++++ Information shown ++++
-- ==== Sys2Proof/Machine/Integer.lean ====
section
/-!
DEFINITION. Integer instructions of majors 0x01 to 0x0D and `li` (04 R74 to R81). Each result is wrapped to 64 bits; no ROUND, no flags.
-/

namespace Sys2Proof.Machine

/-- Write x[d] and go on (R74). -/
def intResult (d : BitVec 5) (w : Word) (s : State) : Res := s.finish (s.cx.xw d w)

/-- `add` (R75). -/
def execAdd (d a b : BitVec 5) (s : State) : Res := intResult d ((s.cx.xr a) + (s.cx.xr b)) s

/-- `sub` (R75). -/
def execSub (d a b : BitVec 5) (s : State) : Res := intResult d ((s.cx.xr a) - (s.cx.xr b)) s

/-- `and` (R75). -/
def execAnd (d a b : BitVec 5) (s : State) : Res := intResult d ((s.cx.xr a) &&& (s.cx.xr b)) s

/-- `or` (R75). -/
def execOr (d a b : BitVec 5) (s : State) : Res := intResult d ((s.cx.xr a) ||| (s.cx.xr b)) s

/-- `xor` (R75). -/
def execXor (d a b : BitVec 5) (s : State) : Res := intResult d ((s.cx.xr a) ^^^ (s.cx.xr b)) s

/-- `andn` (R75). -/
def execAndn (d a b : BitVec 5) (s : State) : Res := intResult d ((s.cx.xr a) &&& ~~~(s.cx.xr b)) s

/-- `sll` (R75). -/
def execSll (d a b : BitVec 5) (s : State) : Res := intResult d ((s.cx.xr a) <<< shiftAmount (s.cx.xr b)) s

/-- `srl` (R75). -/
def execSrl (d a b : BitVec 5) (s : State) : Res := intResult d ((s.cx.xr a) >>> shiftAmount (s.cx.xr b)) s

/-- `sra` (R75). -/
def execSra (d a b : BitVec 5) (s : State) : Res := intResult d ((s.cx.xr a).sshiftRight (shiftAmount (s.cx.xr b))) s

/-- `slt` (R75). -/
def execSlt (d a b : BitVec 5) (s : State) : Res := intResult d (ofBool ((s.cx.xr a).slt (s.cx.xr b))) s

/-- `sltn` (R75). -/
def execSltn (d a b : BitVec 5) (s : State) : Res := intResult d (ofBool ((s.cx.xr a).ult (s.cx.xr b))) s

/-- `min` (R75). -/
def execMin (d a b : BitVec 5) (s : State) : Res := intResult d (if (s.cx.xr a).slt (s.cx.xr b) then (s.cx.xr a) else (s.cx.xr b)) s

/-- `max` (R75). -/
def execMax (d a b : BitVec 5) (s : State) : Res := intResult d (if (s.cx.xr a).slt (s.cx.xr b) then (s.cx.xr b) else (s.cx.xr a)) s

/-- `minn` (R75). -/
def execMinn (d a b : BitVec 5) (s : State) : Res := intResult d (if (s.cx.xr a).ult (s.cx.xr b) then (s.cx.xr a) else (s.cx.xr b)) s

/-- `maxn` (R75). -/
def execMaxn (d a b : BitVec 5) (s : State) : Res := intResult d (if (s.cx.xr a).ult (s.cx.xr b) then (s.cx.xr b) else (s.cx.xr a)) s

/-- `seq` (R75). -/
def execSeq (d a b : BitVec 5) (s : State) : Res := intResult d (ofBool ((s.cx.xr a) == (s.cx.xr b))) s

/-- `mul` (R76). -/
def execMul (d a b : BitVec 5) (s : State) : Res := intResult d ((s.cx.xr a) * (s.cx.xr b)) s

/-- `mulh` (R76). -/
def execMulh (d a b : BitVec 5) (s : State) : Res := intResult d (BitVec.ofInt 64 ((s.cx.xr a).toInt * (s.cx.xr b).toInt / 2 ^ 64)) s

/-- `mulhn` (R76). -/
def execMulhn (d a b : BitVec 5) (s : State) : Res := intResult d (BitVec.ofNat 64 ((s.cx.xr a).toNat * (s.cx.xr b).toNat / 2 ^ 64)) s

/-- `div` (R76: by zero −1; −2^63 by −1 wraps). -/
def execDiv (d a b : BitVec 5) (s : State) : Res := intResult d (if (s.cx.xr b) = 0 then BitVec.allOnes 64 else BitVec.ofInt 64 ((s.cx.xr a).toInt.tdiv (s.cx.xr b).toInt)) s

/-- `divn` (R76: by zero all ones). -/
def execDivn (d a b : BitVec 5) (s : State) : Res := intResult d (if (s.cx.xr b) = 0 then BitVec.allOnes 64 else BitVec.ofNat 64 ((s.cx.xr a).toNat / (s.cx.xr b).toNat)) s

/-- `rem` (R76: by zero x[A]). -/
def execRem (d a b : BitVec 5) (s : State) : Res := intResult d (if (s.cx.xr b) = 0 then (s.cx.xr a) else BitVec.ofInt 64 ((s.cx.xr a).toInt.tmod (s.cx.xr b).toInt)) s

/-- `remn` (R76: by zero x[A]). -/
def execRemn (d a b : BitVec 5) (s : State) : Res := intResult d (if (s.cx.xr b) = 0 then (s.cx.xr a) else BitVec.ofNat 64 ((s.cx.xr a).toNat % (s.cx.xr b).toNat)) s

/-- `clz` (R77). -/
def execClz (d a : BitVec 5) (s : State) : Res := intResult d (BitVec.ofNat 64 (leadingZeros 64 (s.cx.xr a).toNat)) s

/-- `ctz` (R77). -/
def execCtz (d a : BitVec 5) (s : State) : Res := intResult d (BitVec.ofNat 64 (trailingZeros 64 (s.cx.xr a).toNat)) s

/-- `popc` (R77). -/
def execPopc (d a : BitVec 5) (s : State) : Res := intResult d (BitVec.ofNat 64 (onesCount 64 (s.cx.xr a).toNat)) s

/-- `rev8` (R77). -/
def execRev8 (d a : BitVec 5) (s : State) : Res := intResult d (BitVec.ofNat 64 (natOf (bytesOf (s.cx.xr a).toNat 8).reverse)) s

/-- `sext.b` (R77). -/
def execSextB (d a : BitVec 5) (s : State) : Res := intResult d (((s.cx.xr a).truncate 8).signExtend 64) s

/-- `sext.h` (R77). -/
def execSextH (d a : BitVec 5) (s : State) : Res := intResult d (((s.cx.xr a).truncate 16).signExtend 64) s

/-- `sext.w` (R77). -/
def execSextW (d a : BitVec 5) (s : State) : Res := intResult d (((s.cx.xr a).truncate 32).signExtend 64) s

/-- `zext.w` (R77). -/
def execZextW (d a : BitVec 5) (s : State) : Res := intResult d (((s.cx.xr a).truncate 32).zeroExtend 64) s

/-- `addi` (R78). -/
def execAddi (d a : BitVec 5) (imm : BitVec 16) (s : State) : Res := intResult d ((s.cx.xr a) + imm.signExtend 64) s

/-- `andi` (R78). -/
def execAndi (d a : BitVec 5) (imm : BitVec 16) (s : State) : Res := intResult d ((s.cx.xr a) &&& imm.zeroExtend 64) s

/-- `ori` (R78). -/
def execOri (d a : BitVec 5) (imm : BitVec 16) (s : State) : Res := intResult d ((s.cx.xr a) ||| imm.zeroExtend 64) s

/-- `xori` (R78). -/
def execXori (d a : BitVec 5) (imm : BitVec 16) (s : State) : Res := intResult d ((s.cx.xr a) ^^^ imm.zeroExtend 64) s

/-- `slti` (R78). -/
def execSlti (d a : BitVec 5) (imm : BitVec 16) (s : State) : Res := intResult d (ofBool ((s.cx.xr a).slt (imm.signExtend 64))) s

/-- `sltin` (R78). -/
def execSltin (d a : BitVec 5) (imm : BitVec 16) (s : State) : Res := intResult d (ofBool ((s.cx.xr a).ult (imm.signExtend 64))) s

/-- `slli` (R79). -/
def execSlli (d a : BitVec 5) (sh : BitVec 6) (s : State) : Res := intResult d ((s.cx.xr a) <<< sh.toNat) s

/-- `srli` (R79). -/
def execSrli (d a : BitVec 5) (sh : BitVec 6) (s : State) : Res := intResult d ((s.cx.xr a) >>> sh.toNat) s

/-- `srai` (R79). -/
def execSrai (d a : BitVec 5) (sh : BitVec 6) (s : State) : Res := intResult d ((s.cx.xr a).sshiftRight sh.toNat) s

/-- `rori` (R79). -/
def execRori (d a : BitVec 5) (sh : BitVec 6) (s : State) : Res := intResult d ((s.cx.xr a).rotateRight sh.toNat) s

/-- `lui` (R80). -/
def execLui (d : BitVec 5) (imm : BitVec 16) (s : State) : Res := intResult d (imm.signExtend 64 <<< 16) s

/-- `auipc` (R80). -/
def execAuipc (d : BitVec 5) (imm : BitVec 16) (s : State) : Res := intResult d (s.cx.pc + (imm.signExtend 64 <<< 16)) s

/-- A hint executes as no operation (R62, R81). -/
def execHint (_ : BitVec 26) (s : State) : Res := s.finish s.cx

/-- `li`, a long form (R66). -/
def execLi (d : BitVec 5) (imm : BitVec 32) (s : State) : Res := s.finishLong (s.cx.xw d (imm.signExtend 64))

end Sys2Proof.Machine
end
++++
++++ Information shown ++++
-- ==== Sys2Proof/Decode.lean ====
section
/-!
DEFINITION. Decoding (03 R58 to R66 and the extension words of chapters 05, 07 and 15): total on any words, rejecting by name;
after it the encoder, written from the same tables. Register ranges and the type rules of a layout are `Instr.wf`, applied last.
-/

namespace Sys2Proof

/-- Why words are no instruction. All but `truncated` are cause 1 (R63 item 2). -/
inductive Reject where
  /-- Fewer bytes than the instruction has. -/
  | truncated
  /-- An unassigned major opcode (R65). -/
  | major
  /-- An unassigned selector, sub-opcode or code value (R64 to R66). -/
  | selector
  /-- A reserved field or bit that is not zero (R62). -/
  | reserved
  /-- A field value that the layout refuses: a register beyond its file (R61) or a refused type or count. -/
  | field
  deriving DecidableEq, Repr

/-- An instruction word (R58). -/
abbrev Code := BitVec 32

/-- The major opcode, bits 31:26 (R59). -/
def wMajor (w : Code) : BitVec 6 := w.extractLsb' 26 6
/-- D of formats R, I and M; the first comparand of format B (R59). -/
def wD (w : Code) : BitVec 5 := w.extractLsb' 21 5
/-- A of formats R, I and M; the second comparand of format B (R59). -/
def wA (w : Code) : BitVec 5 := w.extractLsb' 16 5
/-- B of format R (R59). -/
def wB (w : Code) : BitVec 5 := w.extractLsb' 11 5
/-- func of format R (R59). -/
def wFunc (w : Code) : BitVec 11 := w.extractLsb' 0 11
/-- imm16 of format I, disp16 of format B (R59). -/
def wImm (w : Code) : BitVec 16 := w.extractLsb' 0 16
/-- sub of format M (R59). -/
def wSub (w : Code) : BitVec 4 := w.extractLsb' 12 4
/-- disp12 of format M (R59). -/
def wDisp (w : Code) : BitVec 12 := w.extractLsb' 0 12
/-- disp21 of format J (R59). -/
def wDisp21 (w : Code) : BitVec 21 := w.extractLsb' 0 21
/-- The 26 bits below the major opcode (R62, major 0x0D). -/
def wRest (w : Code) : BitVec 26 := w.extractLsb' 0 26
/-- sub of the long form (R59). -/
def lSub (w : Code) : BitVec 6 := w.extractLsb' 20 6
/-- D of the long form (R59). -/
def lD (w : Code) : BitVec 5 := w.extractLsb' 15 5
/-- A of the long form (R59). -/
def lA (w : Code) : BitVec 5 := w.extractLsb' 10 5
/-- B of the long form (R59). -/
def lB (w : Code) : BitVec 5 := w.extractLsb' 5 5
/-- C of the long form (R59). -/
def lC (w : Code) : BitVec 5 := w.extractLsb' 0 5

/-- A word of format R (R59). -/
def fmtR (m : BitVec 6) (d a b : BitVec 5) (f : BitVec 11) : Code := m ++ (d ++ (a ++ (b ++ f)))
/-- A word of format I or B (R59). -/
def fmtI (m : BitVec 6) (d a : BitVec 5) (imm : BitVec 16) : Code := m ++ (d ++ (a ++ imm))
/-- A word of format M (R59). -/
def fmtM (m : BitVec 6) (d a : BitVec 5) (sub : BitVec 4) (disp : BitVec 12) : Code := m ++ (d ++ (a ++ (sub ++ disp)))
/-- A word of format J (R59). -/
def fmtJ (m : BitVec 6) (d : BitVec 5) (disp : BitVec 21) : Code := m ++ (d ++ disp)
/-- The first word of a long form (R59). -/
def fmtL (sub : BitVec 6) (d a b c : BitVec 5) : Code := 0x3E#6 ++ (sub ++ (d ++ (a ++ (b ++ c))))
++++
++++ Information shown ++++
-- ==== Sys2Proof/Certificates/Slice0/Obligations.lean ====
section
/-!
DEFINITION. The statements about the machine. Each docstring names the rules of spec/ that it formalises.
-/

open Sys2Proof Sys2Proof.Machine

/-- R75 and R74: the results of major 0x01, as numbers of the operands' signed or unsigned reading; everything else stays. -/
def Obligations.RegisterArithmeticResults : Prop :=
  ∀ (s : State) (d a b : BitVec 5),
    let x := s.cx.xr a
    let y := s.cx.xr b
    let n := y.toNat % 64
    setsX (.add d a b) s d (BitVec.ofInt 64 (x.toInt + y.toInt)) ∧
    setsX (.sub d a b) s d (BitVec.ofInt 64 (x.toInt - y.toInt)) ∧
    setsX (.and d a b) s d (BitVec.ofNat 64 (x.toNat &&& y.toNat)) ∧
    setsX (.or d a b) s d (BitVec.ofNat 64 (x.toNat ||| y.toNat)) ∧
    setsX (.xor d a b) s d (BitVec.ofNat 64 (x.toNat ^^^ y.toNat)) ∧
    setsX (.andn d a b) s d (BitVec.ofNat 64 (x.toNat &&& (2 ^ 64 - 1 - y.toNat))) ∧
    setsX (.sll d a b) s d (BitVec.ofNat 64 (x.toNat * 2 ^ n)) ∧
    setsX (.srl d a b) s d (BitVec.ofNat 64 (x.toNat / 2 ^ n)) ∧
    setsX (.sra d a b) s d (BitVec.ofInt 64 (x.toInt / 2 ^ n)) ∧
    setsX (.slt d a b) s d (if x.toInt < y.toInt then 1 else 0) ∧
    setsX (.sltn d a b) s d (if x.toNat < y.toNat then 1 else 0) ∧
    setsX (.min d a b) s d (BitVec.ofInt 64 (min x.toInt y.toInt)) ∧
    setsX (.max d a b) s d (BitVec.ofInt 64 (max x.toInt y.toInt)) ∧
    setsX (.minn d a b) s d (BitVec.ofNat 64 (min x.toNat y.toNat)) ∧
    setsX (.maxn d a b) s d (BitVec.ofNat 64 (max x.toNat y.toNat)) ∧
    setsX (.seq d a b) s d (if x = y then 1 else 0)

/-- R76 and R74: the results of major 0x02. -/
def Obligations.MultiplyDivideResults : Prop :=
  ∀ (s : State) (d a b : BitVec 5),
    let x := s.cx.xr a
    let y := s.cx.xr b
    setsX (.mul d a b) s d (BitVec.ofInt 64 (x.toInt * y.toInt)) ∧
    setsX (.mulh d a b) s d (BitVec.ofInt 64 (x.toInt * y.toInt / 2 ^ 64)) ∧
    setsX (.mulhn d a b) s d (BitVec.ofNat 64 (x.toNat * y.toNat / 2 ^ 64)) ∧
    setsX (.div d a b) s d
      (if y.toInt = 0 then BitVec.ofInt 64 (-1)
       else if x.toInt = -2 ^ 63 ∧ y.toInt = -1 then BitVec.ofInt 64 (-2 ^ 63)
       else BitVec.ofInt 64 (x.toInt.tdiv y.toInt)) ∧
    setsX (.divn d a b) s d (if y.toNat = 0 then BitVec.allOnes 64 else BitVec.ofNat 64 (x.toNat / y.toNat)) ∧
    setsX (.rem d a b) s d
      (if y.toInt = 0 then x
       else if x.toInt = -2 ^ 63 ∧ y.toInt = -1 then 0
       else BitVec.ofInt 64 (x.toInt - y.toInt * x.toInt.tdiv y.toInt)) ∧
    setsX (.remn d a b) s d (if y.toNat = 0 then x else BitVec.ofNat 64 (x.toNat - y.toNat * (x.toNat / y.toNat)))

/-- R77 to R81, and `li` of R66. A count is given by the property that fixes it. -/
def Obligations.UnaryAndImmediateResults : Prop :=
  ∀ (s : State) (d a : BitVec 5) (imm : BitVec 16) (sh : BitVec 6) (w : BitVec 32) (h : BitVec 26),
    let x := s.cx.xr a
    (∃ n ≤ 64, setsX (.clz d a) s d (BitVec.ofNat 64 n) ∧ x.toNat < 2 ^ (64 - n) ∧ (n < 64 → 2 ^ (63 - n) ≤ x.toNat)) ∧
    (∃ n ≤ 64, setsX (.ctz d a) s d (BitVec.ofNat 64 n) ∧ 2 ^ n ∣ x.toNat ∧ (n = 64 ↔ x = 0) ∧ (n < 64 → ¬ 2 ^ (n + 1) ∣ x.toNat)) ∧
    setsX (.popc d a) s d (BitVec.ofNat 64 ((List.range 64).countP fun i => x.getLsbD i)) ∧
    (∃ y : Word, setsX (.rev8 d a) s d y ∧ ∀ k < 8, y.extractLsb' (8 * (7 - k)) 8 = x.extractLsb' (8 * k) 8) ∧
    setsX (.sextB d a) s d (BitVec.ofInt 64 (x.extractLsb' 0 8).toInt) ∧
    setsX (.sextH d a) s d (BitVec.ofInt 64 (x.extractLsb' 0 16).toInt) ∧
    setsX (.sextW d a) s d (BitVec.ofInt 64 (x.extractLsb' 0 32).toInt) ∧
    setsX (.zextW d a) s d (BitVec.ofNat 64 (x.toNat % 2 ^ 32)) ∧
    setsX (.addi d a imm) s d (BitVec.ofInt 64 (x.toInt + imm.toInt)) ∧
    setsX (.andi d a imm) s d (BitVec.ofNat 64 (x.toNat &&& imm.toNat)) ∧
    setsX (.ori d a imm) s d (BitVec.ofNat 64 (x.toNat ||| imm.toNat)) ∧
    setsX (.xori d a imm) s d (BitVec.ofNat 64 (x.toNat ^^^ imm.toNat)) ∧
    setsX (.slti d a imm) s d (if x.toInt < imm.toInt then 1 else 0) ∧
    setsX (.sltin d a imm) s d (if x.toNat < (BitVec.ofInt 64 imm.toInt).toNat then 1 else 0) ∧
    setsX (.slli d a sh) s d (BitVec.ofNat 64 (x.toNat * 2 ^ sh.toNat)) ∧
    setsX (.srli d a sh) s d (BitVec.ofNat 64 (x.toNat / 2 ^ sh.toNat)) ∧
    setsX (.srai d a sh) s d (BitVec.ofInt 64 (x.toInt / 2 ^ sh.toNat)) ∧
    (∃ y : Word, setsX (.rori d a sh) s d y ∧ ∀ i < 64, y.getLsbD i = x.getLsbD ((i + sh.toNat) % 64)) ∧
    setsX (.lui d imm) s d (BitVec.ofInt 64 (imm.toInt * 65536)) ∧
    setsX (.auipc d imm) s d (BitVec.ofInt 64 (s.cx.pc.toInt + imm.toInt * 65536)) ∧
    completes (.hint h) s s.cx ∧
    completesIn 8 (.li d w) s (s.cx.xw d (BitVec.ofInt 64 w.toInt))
++++
Looking at the entries above, can you reproduce exactly the lines from the one that holds "def fmtI (m" through the one that holds "def fmtJ (m", and only those?

## Your solution
def fmtI (m : BitVec 6) (d a : BitVec 5) (imm : BitVec 16) : Code := m ++ (d ++ (a ++ imm))
/-- A word of format M (R59). -/
def fmtM (m : BitVec 6) (d a : BitVec 5) (sub : BitVec 4) (disp : BitVec 12) : Code := m ++ (d ++ (a ++ (sub ++ disp)))
/-- A word of format J (R59). -/
def fmtJ (m : BitVec 6) (d : BitVec 5) (disp : BitVec 21) : Code := m ++ (d ++ disp)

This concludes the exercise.